Dlatego chcemy wierzyć, że kremy pomogą nam utrzymać nasz atrybut kobiecości w dobrej formie. I rzeczywiście dobry krem wiele może zdziałać, wraz z regularnym masażem. Oczywiście osoby spodziewające się efektu jak po interwencji chirurga, na pewno się zawiodą.
Krem Kolastyny jest najlepszym preparatem do pielęgnacji biustu, jakiego miałam okazję używać. Jest bardzo dobry do masażu - nadaje odpowiedni poślizg a przy tym świetnie się wchłania. Zapach ma trudny do określenia taki "roślinny", ale bardzo przyjemny. Opakowanie w formie wygodnej tubki.

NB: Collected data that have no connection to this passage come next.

-- ==== Sys2Proof/Machine/Formats.lean ====
section
/-! DEFINITION. The frames the engine sends and the answer payloads, word by word (R182, R184, 11.1 to
11.4). -/

namespace Sys2Proof.Machine

/-! ### Codes (11.4) -/

/-- Code of a measurement state. -/
def MeasState.code : MeasState → Nat
  | .unseen => 0 | .running => 1 | .silent => 2

/-- Code of a bypass position: 1 OPEN. -/
def Position.code : Position → Nat
  | .closed => 0 | .opened => 1

/-- Code of a bridge command: 1 ACTIVE. -/
def Bridge.code : Bridge → Nat
  | .blocked => 0 | .active => 1

/-- Code of a lock state. -/
def LockState.code : LockState → Nat
  | .unlocked => 0 | .locking => 1 | .locked => 2

/-- Code of a reference-in-force. -/
def RefInForce.code : RefInForce → Nat
  | .tracking => 0 | .held => 1 | .slewing => 2

/-- Code of a detector state. -/
def DetState.code : DetState → Nat
  | .clear => 0 | .suspect => 1 | .sag => 2 | .ending => 3

/-- Code of a run state. -/
def RunState.code : RunState → Nat
  | .halted => 0 | .running => 1

/-- Code of the reported state of a section: the state with its phase or service level. -/
def Section.reported (x : Section) : Nat :=
  match x.state with
  | .out => 0
  | .bypassed => 1
  | .armed => 2
  | .watching => 3
  | .injecting => match x.service with | .full => 4 | .degraded => 5
  | .returningSlewing => 6
  | .returningClosing => 7
  | .releasing => 8
  | .fault => 9

/-- Code of a confirm. -/
def Confirm.code : Confirm → Nat
  | .none => 0 | .opening => 1 | .closing => 2

/-- Code of a pending request. -/
def Pending.code : Pending → Nat
  | .none => 0 | .arm => 1 | .disarm => 2

/-- Code of a last arm outcome. -/
def ArmOutcome.code : ArmOutcome → Nat
  | .none => 0 | .applied => 1 | .discardedConditions => 2 | .discardedSag => 3 | .withdrawn => 4

/-- Code of an outcome. -/
def EntryOutcome.code : EntryOutcome → Nat
  | .notArmed => 0 | .watched => 1 | .full => 2 | .degraded => 3 | .releasedStore => 4
  | .releasedRequest => 5 | .releasedHalt => 6 | .overcurrent => 7 | .fault => 8 | .linkSilent => 9

/-- Code of an end cause. -/
def EndCause.code : EndCause → Nat
  | .recovered => 0 | .superseded => 1 | .linkSilent => 2 | .restart => 3

/-- Code of a class band. -/
def Band.code : Band → Nat
  | .serve => 0 | .degrade => 1 | .release => 2

/-- Code of a method. -/
def Method.code : Method → Nat
  | .none => 0 | .restore => 1 | .inphase => 2 | .floorMet => 3 | .floor => 4 | .lost => 5

/-- Code of a lock level. -/
def LockLevel.code : LockLevel → Nat
  | .unlocked => 0 | .locked => 1 | .fixed => 2

/-- Code of a load state. -/
def Load.code : Load → Nat
  | .idle => 0 | .opened _ _ => 1 | .pending _ _ => 2

/-- Code of a result. -/
def ResultCode.code : ResultCode → Nat
  | .ok => 0 | .pending => 1 | .refusedState => 2 | .badArgument => 3 | .locked => 4 | .noLoad => 5
  | .loadOpen => 6 | .statusNotClear => 7 | .incomplete => 8 | .tableInvalid => 9 | .notFound => 10
  | .unknownRequest => 11

/-- Code of a trigger kind: 1 FAST. -/
def TriggerKind.code : TriggerKind → Nat
  | .slow => 0 | .fast => 1

/-! ### Words -/

/-- A 32-bit quantity in two words, the more significant first (R184). -/
def two (x : BitVec 32) : List Word := [x.extractLsb' 16 16, x.extractLsb' 0 16]

/-- A mark: 1 for yes. -/
def mark (b : Bool) : Word := if b then 1 else 0

/-- The number whose bits are marks, bit 0 first. -/
def packBits : List Bool → Nat
  | [] => 0
  | b :: bs => b.toNat + 2 * packBits bs

/-- Fields of `width` bits packed into one number, the first at bit 0. -/
def packFields (width : Nat) : List Nat → Nat
  | [] => 0
  | n :: ns => n + 2 ^ width * packFields width ns

/-- The involved set in bits 0..2 and the type in bits 4..5 (11.2). -/
def involvedWord (i : Phases Bool) : Word :=
  Word.ofNat (packBits i.toList + 16 * involvedCount i)

/-- An optional number, 0 when absent. -/
def optNat (o : Option Nat) : Word := Word.ofNat (o.getD 0)

/-- An optional 32-bit count, 0 when absent. -/
def optTwo (o : Option Nat) : List Word := two (BitVec.ofNat 32 (o.getD 0))

/-- Words padded with zeros to a length, or cut to it. -/
def padTo (n : Nat) (ws : List Word) : List Word := (ws ++ List.replicate n 0).take n

/-- The slot-free flag: whether a MANAGE frame arriving now would be accepted (R173). -/
def State.slotFree (s : State) : Bool := s.management.slot.isNone

/-- A header word: kind, slot free in bit 4, origin in bit 5 (11.1). -/
def headerWord (kind : Nat) (slotFree originSilence : Bool) : Word :=
  Word.ofNat (kind + 16 * slotFree.toNat + 32 * originSilence.toNat)

/-! ### DRIVE (R124, 11.2) -/

/-- One section's items in a DRIVE frame. -/
structure DriveItems where
  bypass : Position
  bridge : Bridge
  refs   : Phases Int
  deriving DecidableEq, Repr

/-- A DRIVE frame (R124). -/
structure DriveFrame where
  slotFree : Bool
  origin   : Origin
  answered : Word
  items    : Four DriveItems
  deriving DecidableEq, Repr

/-- The four words of a section's items. -/
def DriveItems.words (d : DriveItems) : List Word :=
  [Word.ofNat (d.bypass.code + 2 * d.bridge.code),
   Word.ofInt d.refs.a, Word.ofInt d.refs.b, Word.ofInt d.refs.c]

/-- The words of a DRIVE frame (11.2). -/
def DriveFrame.words (d : DriveFrame) : List Word :=
  sealFrame ([headerWord 3 d.slotFree (d.origin == .silence), d.answered]
    ++ d.items.i0.words ++ d.items.i1.words ++ d.items.i2.words ++ d.items.i3.words)

/-- A section's items for an accepted frame: R82's commands and the injection unit's references. -/
def driveItems (s : State) (k : Fin 4) : DriveItems :=
  let x := s.controller.sections.get k
  { bypass := x.bypass
    bridge := x.bridge (s.front.status.get k).bridgeFault
    refs := (s.injection.get k).refs }

/-- The DRIVE frame that answers the accepted frame (R124, R125). -/
def sampleDrive (s : State) : DriveFrame :=
  { slotFree := s.slotFree, origin := .sample, answered := s.link.lastSeq
    items := Four.build (driveItems s) }

/-- The items of every section in a safe DRIVE frame (R127). -/
def safeItems : DriveItems := ⟨.closed, .blocked, Phases.all 0⟩

/-- The safe DRIVE frame (R127). -/
def safeDrive (s : State) : DriveFrame :=
  { slotFree := s.slotFree, origin := .silence, answered := s.link.lastSeq, items := Four.all safeItems }

/-! ### ALERT (R182, 11.2) -/

/-- The status summary's first word: run state, reference-in-force, lock state, as they stand when the
alert is sent (R182, log 33). -/
def summaryWord (s : State) : Word :=
  Word.ofNat (s.controller.run.code + 2 * s.tracker.ref.code + 8 * s.tracker.lock.code)

/-- The words of an ALERT frame sent in a state (11.2). -/
def alertWords (s : State) (k : AlertKind) (p : Payload) : List Word :=
  sealFrame ([headerWord 5 s.slotFree false, Word.ofNat k.number, p.first, p.second, summaryWord s,
      Word.ofNat s.store.level]
    ++ (s.controller.sections.map fun x => Word.ofNat x.reported).toList)

/-! ### ANSWER (R182, 11.2) -/

/-- Part 1 of a record answer, from word 3 (11.2). -/
def recordHeaderWords (r : Record) : List Word :=
  [r.seq, mark (!r.isOpen), Word.ofNat ((r.endCause.map EndCause.code).getD 0),
   Word.ofNat (packBits [r.sagDuration.isSome, r.episodeDuration.isSome, r.minSupply.a.isSome,
     r.minSupply.b.isSome, r.minSupply.c.isSome, r.phaseJump.isSome, r.endCause.isSome])]
  ++ two r.startFrame
  ++ [Word.ofNat (r.trigger.kind.code + 2 * r.trigger.phase.offset), involvedWord r.involved]
  ++ optTwo r.sagDuration
  ++ two (r.episodeDuration.getD 0)
  ++ [optNat r.minSupply.a, optNat r.minSupply.b, optNat r.minSupply.c,
      Word.ofInt (r.phaseJump.getD 0), Word.ofNat r.fStart, Word.ofNat r.fLowest, mark r.forced]

/-- A section entry in part 2 of a record answer (11.2). -/
def entryWords (e : Entry) : List Word :=
  [Word.ofNat (sectionNumber e.sec), Word.ofNat e.worst.code,
   Word.ofNat (packBits [e.firstOffset.isSome, e.minLoad.isSome])]
  ++ optTwo e.firstOffset ++ [optNat e.minLoad] ++ two (BitVec.ofInt 32 e.energy)

/-- Part 2 of a record answer, from word 3 (11.2). -/
def recordEntriesWords (r : Record) : List Word :=
  Word.ofNat r.entries.length :: r.entries.flatMap entryWords

/-- The payload of an answer part; the parts of a record answer are read from the snapshot (R155). -/
def bodyWords (snapshot : Option Record) : PartBody → List Word
  | .words ws => ws
  | .recordHeader => (snapshot.map recordHeaderWords).getD []
  | .recordEntries => (snapshot.map recordEntriesWords).getD []

/-- The words of an ANSWER frame (11.2); `slotFree` is the flag the frame carries (R173). -/
def answerWords (slotFree : Bool) (snapshot : Option Record) (p : AnswerPart) : List Word :=
  sealFrame ([headerWord 4 slotFree false, p.code,
      Word.ofNat (p.result.code + 256 * p.number + 1024 * p.parts)]
    ++ padTo 44 (bodyWords snapshot p.body))

/-! ### Payloads of the read requests -/

/-- READ_IDENT (R175, 11.2). -/
def identWords : List Word :=
  [Word.ofNat Config.vendorCode, Word.ofNat Config.partCode, Word.ofNat Config.designLevel,
   Word.ofNat Config.sectionCount, Word.ofNat Config.channelCount, Word.ofNat Config.recordCapacity,
   Word.ofNat Config.stagingWords]

/-- Load target and opened word count, 0 when the load state is IDLE (11.2). -/
def loadWordsOf : Load → List Word
  | .idle => [0, 0]
  | .opened t n => [Word.ofNat t.number, Word.ofNat n]
  | .pending t n => [Word.ofNat t.number, Word.ofNat n]

/-- READ_STATUS (R176, 11.2), words 3 to 36. Every item is reported as it stands, also where a silence
expiry has changed it since the latest frame (log 33). -/
def statusWords (s : State) : List Word :=
  [Word.ofNat s.link.meas.code, s.link.lastSeq]
  ++ two s.link.counter
  ++ [Word.ofNat s.controller.run.code, mark s.configured, mark s.controller.episode]
  ++ (s.controller.sections.map fun x => Word.ofNat x.reported).toList
  ++ [Word.ofNat s.tracker.lock.code, Word.ofNat s.tracker.ref.code, Word.ofNat s.detector.state.code,
      involvedWord s.detector.involved]
  ++ two (BitVec.ofNat 32 s.detector.dHalf)
  ++ [Word.ofNat s.store.level,
      Word.ofNat (packFields 2 ((s.store.band.map Band.code).toList)),
      Word.ofNat (packBits s.store.ready.toList), mark s.store.lowArmed,
      Word.ofNat s.records.list.length, ((s.records.list.head?.map Record.seq).getD 0),
      s.records.nextSeq, mark (openRecord s.records.list).isSome,
      Word.ofNat (packBits (s.loader.tables.toList.map Option.isSome)),
      Word.ofNat (packFields 2 (s.loader.locks.toList.map LockLevel.code)),
      Word.ofNat s.loader.load.code]
  ++ loadWordsOf s.loader.load
  ++ [Word.ofNat s.loader.staging.length,
      Word.ofNat (packBits [s.loader.sticky.lockedTarget, s.loader.sticky.sequence,
        s.loader.sticky.content, s.loader.sticky.cross]),
      Word.ofNat (packBits (alertKinds.map fun k => (s.management.alerts.get k).isSome)),
      Word.ofNat (packBits (alertKinds.map fun k => s.management.mask.get k))]

/-- READ_SECTION (R177, 11.2), words 3 to 22. Every item is reported as it stands (log 33). -/
def sectionWords (s : State) (k : Fin 4) : List Word :=
  let x := s.controller.sections.get k
  let j := s.injection.get k
  [Word.ofNat x.reported, Word.ofNat x.feedback.code, Word.ofNat x.confirm.code,
   Word.ofNat x.confirmTimer, mark x.closeSeen, Word.ofNat ((x.faultCause.map Cause.code).getD 0),
   Word.ofNat x.pendingReq.code, mark x.eligible, mark x.hold, Word.ofNat x.lastLeave.code,
   Word.ofNat x.lastArm.code, Word.ofNat (s.demand.get k).required,
   Word.ofInt j.refs.a, Word.ofInt j.refs.b, Word.ofInt j.refs.c, Word.ofNat j.uEff,
   Word.ofNat (packFields 4 [j.method.a.code, j.method.b.code, j.method.c.code]), mark j.limited]
  ++ two (BitVec.ofInt 32 j.energy)

end Sys2Proof.Machine
end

Jego dobroczynne działanie zauważyłam już po kilku użyciach. Bardzo dobrze nawilża, i delikatnie ujędrnia (na ten efekt trzeba poczekać trochę dłużej). Skóra po nim robi się bardzo ładna, o jednolitym kolorze i jakby "gęstsza". Efekty te zauważyłam, mimo że stosowałam go raz dziennie. Dodatkową jego wielką zaletą jest to, że nie powoduje powstawania krostek na dekolcie (co działo się czasem po innych kremach), wręcz przeciwnie, powoduje znikanie tych już istniejących!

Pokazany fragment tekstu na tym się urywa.